Aspegren, for example, is working as many hours as she can to help pay the bills.
“I know my family would help if they could,” she says. “But everything is just so expensive. I work retail, but I don’t make enough to pay for tuition, books and three square meals a day. For me, RamPantry makes a huge difference.”
Some students, however, are too embarrassed to ask for help.
“I was at first,” admitted Aspegren, a psychology and marketing double major. “I felt ashamed. You always feel that people will judge you. But they didn’t judge me at all.”
The pantry is open to all students who need it. The only requirements are showing a student ID and filling out a confidential survey.
“Our biggest challenge is making sure students know we exist, so we are working on our marketing,” Walker says. “We also wrestle with the stigma attached to asking for help. I think the stigma is still there but not nearly like it was when we opened. We live in a world of social media and selfies. People are more comfortable with themselves and sharing their needs.”
We live in a world of social media and selfies. People are more comfortable with themselves and sharing their needs.
Walker can relate to today’s students and their financial woes. When he was a student at the University of Maryland, he pawned his stereo to pay for books. He would make copies of the pages he needed, sell his books and go back to the pawn shop to get his stereo back.
“I would do that over and over again,” he says. “You do whatever you need to in pursuit of a better life while working with limited resources. You do what you need to survive.”
For many students, that has meant going without a meal or eating junk food because it is relatively inexpensive. Part of the RamPantry’s mission is not only providing students with fresh food but also educating them about proper nutrition. The pantry organizes regular cooking demonstrations, and volunteers are working to create a cookbook.
“We feel like we are helping to keep students in school and healthy,” Ward says. “The entire VCU community has come together to make this a reality. And so much of the Richmond community has reached out to us to help. It brings a smile to my face.”
Ward recalls a student using the pantry for the first time and how appreciative he was to have access to fresh fruits and vegetables.
“He was so happy that we had oranges and bananas,” she says. “He said to me, ‘I don’t know when I had a banana last.’”
For Aspegren, healthy food means better grades. “I am so thankful for the food pantry,” she says. “I can now concentrate on what I’m here for: school. I’ve told a friend about it and now he is going, too. It’s made a huge difference in my life.”
Meeting a need
RamPantry is a member of the College and University Food Bank Alliance, which was established in 2012 to support both existing and emerging campus food banks. It has grown from 13 to 183 members nationwide.
That’s the big goal — to continue to grow so we can help more people.
“Unfortunately, food banks on college campuses is a growing movement,” Walker says. “It’s amazing the number of schools coming on board.”
Volunteers with the RamPantry hope it can become an accredited nonprofit organization. This would open the door for grants and more corporate sponsorships.

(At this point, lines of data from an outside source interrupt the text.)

/-! ### answerOk -/

@[simp] theorem State.answerOk_regs (s : State) : (s.answerOk).regs = s.regs := rfl
@[simp] theorem State.answerOk_mem (s : State) : (s.answerOk).mem = s.mem := rfl
@[simp] theorem State.answerOk_sent (s : State) : (s.answerOk).sent = s.sent := rfl
@[simp] theorem State.answerOk_freeCtr (s : State) : (s.answerOk).freeCtr = s.freeCtr := rfl
@[simp] theorem State.answerOk_periods (s : State) : (s.answerOk).periods = s.periods := rfl
@[simp] theorem State.answerOk_devFine (s : State) : (s.answerOk).devFine = s.devFine := rfl
@[simp] theorem State.answerOk_err (s : State) : (s.answerOk).err = s.err := rfl
@[simp] theorem State.answerOk_flash (s : State) : (s.answerOk).flash = s.flash := rfl
@[simp] theorem State.answerOk_boot (s : State) : (s.answerOk).boot = s.boot := rfl
@[simp] theorem State.answerOk_fw (s : State) : (s.answerOk).fw = s.fw := rfl
@[simp] theorem State.answerOk_poisonWords (s : State) : (s.answerOk).poisonWords = s.poisonWords := rfl
@[simp] theorem State.answerOk_poisonLines (s : State) : (s.answerOk).poisonLines = s.poisonLines := rfl
@[simp] theorem State.answerOk_softWords (s : State) : (s.answerOk).softWords = s.softWords := rfl
@[simp] theorem State.answerOk_softLines (s : State) : (s.answerOk).softLines = s.softLines := rfl
@[simp] theorem State.answerOk_hardWords (s : State) : (s.answerOk).hardWords = s.hardWords := rfl
@[simp] theorem State.answerOk_hardLines (s : State) : (s.answerOk).hardLines = s.hardLines := rfl
@[simp] theorem State.answerOk_secureLines (s : State) : (s.answerOk).secureLines = s.secureLines := rfl
@[simp] theorem State.answerOk_opens (s : State) : (s.answerOk).opens = s.opens := rfl
@[simp] theorem State.answerOk_sched (s : State) : (s.answerOk).sched = s.sched := rfl
@[simp] theorem State.answerOk_gft (s : State) : (s.answerOk).gft = s.gft := rfl
@[simp] theorem State.answerOk_safety (s : State) : (s.answerOk).safety = s.safety := rfl
@[simp] theorem State.answerOk_rings (s : State) : (s.answerOk).rings = s.rings := rfl
@[simp] theorem State.answerOk_cache (s : State) : (s.answerOk).cache = s.cache := rfl
@[simp] theorem State.answerOk_moves (s : State) : (s.answerOk).moves = s.moves := rfl
@[simp] theorem State.answerOk_power (s : State) : (s.answerOk).power = s.power := rfl
@[simp] theorem State.answerOk_vis (s : State) : (s.answerOk).vis = s.vis := rfl
@[simp] theorem State.answerOk_bridge (s : State) : (s.answerOk).bridge = s.bridge := rfl
@[simp] theorem State.answerOk_engines (s : State) : (s.answerOk).engines = s.engines := rfl
@[simp] theorem State.answerOk_signals (s : State) : (s.answerOk).signals = s.signals := rfl
@[simp] theorem State.answerOk_saves (s : State) : (s.answerOk).saves = s.saves := rfl
@[simp] theorem State.answerOk_ipp (s : State) : (s.answerOk).ipp = s.ipp := rfl
@[simp] theorem State.answerOk_net (s : State) : (s.answerOk).net = s.net := rfl
@[simp] theorem State.answerOk_tahr (s : State) : (s.answerOk).tahr = s.tahr := rfl
@[simp] theorem State.answerOk_gateway (s : State) : (s.answerOk).gateway = s.gateway := rfl
@[simp] theorem State.answerOk_display (s : State) : (s.answerOk).display = s.display := rfl
@[simp] theorem State.answerOk_pending (s : State) : (s.answerOk).pending = s.pending := rfl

“The support must be ongoing,” Ward says. “That’s the big goal — to continue to grow so we can help more people.”
Education is key.
“Our hope is to link up with other schools to spread the word that this is a need in our communities,” Walker says. “We need to bring this to the attention of policymakers so we can address the need nationally.”
Closer to home, RamPantry is already making a name for itself.
VCU recognized Walker in October with the President’s Outstanding Achievement Award, and earlier in the year, Gov. Terry McAuliffe honored Walker with the Governor’s Public Service Award for Workplace Health, Wellness and Safety for his role in creating RamPantry.
“I thought it was a prank phone call when the governor’s office called and told me about it,” Walker says. “But it was real! I was so honored. But it’s not about awards. It’s about meeting a need in our community. It’s about helping others.”